Your objective —
Which lines below fall between the one containing "s.inp := rfl" and the one containing "s.nextPc := by unfold State.returnHilo; split <;> rfl"? Repeat them exactly, counting both of those lines, and add nothing else.

[Opening Dataset extract section]

/-! ### State.noteHiloRead -/

@[simp] theorem State.noteHiloRead_par (s : State) (b : Bool) (r : RegNum) : (s.noteHiloRead b r).par = s.par := rfl
@[simp] theorem State.noteHiloRead_gpr (s : State) (b : Bool) (r : RegNum) : (s.noteHiloRead b r).gpr = s.gpr := rfl
@[simp] theorem State.noteHiloRead_hi (s : State) (b : Bool) (r : RegNum) : (s.noteHiloRead b r).hi = s.hi := rfl
@[simp] theorem State.noteHiloRead_lo (s : State) (b : Bool) (r : RegNum) : (s.noteHiloRead b r).lo = s.lo := rfl
@[simp] theorem State.noteHiloRead_pc (s : State) (b : Bool) (r : RegNum) : (s.noteHiloRead b r).pc = s.pc := rfl
@[simp] theorem State.noteHiloRead_nextPc (s : State) (b : Bool) (r : RegNum) : (s.noteHiloRead b r).nextPc = s.nextPc := rfl
@[simp] theorem State.noteHiloRead_inDelay (s : State) (b : Bool) (r : RegNum) : (s.noteHiloRead b r).inDelay = s.inDelay := rfl
@[simp] theorem State.noteHiloRead_llBit (s : State) (b : Bool) (r : RegNum) : (s.noteHiloRead b r).llBit = s.llBit := rfl
@[simp] theorem State.noteHiloRead_link (s : State) (b : Bool) (r : RegNum) : (s.noteHiloRead b r).link = s.link := rfl
@[simp] theorem State.noteHiloRead_cp0 (s : State) (b : Bool) (r : RegNum) : (s.noteHiloRead b r).cp0 = s.cp0 := rfl
@[simp] theorem State.noteHiloRead_tlb64 (s : State) (b : Bool) (r : RegNum) : (s.noteHiloRead b r).tlb64 = s.tlb64 := rfl
@[simp] theorem State.noteHiloRead_tlb48 (s : State) (b : Bool) (r : RegNum) : (s.noteHiloRead b r).tlb48 = s.tlb48 := rfl
@[simp] theorem State.noteHiloRead_fpu (s : State) (b : Bool) (r : RegNum) : (s.noteHiloRead b r).fpu = s.fpu := rfl
@[simp] theorem State.noteHiloRead_mem (s : State) (b : Bool) (r : RegNum) : (s.noteHiloRead b r).mem = s.mem := rfl
@[simp] theorem State.noteHiloRead_icache (s : State) (b : Bool) (r : RegNum) : (s.noteHiloRead b r).icache = s.icache := rfl
@[simp] theorem State.noteHiloRead_dcache (s : State) (b : Bool) (r : RegNum) : (s.noteHiloRead b r).dcache = s.dcache := rfl
@[simp] theorem State.noteHiloRead_timerIrq (s : State) (b : Bool) (r : RegNum) : (s.noteHiloRead b r).timerIrq = s.timerIrq := rfl
@[simp] theorem State.noteHiloRead_watchI (s : State) (b : Bool) (r : RegNum) : (s.noteHiloRead b r).watchI = s.watchI := rfl
@[simp] theorem State.noteHiloRead_watchD (s : State) (b : Bool) (r : RegNum) : (s.noteHiloRead b r).watchD = s.watchD := rfl
@[simp] theorem State.noteHiloRead_halted (s : State) (b : Bool) (r : RegNum) : (s.noteHiloRead b r).halted = s.halted := rfl
@[simp] theorem State.noteHiloRead_haz (s : State) (b : Bool) (r : RegNum) : (s.noteHiloRead b r).haz = s.haz := rfl
@[simp] theorem State.noteHiloRead_inp (s : State) (b : Bool) (r : RegNum) : (s.noteHiloRead b r).inp = s.inp := rfl
@[simp] theorem State.noteHiloRead_freeCtr (s : State) (b : Bool) (r : RegNum) : (s.noteHiloRead b r).freeCtr = s.freeCtr := rfl

/-! ### State.returnHilo -/

@[simp] theorem State.returnHilo_par (s : State) : s.returnHilo.par = s.par := by unfold State.returnHilo; split <;> rfl
@[simp] theorem State.returnHilo_gpr (s : State) : s.returnHilo.gpr = s.gpr := by unfold State.returnHilo; split <;> rfl
@[simp] theorem State.returnHilo_pc (s : State) : s.returnHilo.pc = s.pc := by unfold State.returnHilo; split <;> rfl
@[simp] theorem State.returnHilo_nextPc (s : State) : s.returnHilo.nextPc = s.nextPc := by unfold State.returnHilo; split <;> rfl
@[simp] theorem State.returnHilo_inDelay (s : State) : s.returnHilo.inDelay = s.inDelay := by unfold State.returnHilo; split <;> rfl
@[simp] theorem State.returnHilo_llBit (s : State) : s.returnHilo.llBit = s.llBit := by unfold State.returnHilo; split <;> rfl
@[simp] theorem State.returnHilo_link (s : State) : s.returnHilo.link = s.link := by unfold State.returnHilo; split <;> rfl
@[simp] theorem State.returnHilo_cp0 (s : State) : s.returnHilo.cp0 = s.cp0 := by unfold State.returnHilo; split <;> rfl
@[simp] theorem State.returnHilo_tlb64 (s : State) : s.returnHilo.tlb64 = s.tlb64 := by unfold State.returnHilo; split <;> rfl
@[simp] theorem State.returnHilo_tlb48 (s : State) : s.returnHilo.tlb48 = s.tlb48 := by unfold State.returnHilo; split <;> rfl
@[simp] theorem State.returnHilo_fpu (s : State) : s.returnHilo.fpu = s.fpu := by unfold State.returnHilo; split <;> rfl
@[simp] theorem State.returnHilo_mem (s : State) : s.returnHilo.mem = s.mem := by unfold State.returnHilo; split <;> rfl
@[simp] theorem State.returnHilo_icache (s : State) : s.returnHilo.icache = s.icache := by unfold State.returnHilo; split <;> rfl
@[simp] theorem State.returnHilo_dcache (s : State) : s.returnHilo.dcache = s.dcache := by unfold State.returnHilo; split <;> rfl
@[simp] theorem State.returnHilo_timerIrq (s : State) : s.returnHilo.timerIrq = s.timerIrq := by unfold State.returnHilo; split <;> rfl
@[simp] theorem State.returnHilo_watchI (s : State) : s.returnHilo.watchI = s.watchI := by unfold State.returnHilo; split <;> rfl
@[simp] theorem State.returnHilo_watchD (s : State) : s.returnHilo.watchD = s.watchD := by unfold State.returnHilo; split <;> rfl
@[simp] theorem State.returnHilo_halted (s : State) : s.returnHilo.halted = s.halted := by unfold State.returnHilo; split <;> rfl
@[simp] theorem State.returnHilo_hiloUnread (s : State) : s.returnHilo.hiloUnread = s.hiloUnread := by unfold State.returnHilo; split <;> rfl
@[simp] theorem State.returnHilo_hazNext (s : State) : s.returnHilo.hazNext = s.hazNext := by unfold State.returnHilo; split <;> rfl
@[simp] theorem State.returnHilo_inp (s : State) : s.returnHilo.inp = s.inp := by unfold State.returnHilo; split <;> rfl

/-! ### State.popMode -/

@[simp] theorem State.popMode_par (s : State) : s.popMode.par = s.par := by simp [State.popMode]
@[simp] theorem State.popMode_gpr (s : State) : s.popMode.gpr = s.gpr := by simp [State.popMode]
@[simp] theorem State.popMode_pc (s : State) : s.popMode.pc = s.pc := by simp [State.popMode]
@[simp] theorem State.popMode_nextPc (s : State) : s.popMode.nextPc = s.nextPc := by simp [State.popMode]
@[simp] theorem State.popMode_inDelay (s : State) : s.popMode.inDelay = s.inDelay := by simp [State.popMode]
@[simp] theorem State.popMode_llBit (s : State) : s.popMode.llBit = s.llBit := by simp [State.popMode]
@[simp] theorem State.popMode_link (s : State) : s.popMode.link = s.link := by simp [State.popMode]
@[simp] theorem State.popMode_tlb64 (s : State) : s.popMode.tlb64 = s.tlb64 := by simp [State.popMode]
@[simp] theorem State.popMode_tlb48 (s : State) : s.popMode.tlb48 = s.tlb48 := by simp [State.popMode]
@[simp] theorem State.popMode_fpu (s : State) : s.popMode.fpu = s.fpu := by simp [State.popMode]
@[simp] theorem State.popMode_mem (s : State) : s.popMode.mem = s.mem := by simp [State.popMode]
@[simp] theorem State.popMode_icache (s : State) : s.popMode.icache = s.icache := by simp [State.popMode]
@[simp] theorem State.popMode_dcache (s : State) : s.popMode.dcache = s.dcache := by simp [State.popMode]
@[simp] theorem State.popMode_timerIrq (s : State) : s.popMode.timerIrq = s.timerIrq := by simp [State.popMode]
@[simp] theorem State.popMode_watchI (s : State) : s.popMode.watchI = s.watchI := by simp [State.popMode]
@[simp] theorem State.popMode_watchD (s : State) : s.popMode.watchD = s.watchD := by simp [State.popMode]
@[simp] theorem State.popMode_halted (s : State) : s.popMode.halted = s.halted := by simp [State.popMode]
@[simp] theorem State.popMode_hiloUnread (s : State) : s.popMode.hiloUnread = s.hiloUnread := by simp [State.popMode]
@[simp] theorem State.popMode_hazNext (s : State) : s.popMode.hazNext = s.hazNext := by simp [State.popMode]
@[simp] theorem State.popMode_inp (s : State) : s.popMode.inp = s.inp := by simp [State.popMode]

[Closing Dataset extract section]

Exercise result —
@[simp] theorem State.noteHiloRead_inp (s : State) (b : Bool) (r : RegNum) : (s.noteHiloRead b r).inp = s.inp := rfl
@[simp] theorem State.noteHiloRead_freeCtr (s : State) (b : Bool) (r : RegNum) : (s.noteHiloRead b r).freeCtr = s.freeCtr := rfl

/-! ### State.returnHilo -/

@[simp] theorem State.returnHilo_par (s : State) : s.returnHilo.par = s.par := by unfold State.returnHilo; split <;> rfl
@[simp] theorem State.returnHilo_gpr (s : State) : s.returnHilo.gpr = s.gpr := by unfold State.returnHilo; split <;> rfl
@[simp] theorem State.returnHilo_pc (s : State) : s.returnHilo.pc = s.pc := by unfold State.returnHilo; split <;> rfl
@[simp] theorem State.returnHilo_nextPc (s : State) : s.returnHilo.nextPc = s.nextPc := by unfold State.returnHilo; split <;> rfl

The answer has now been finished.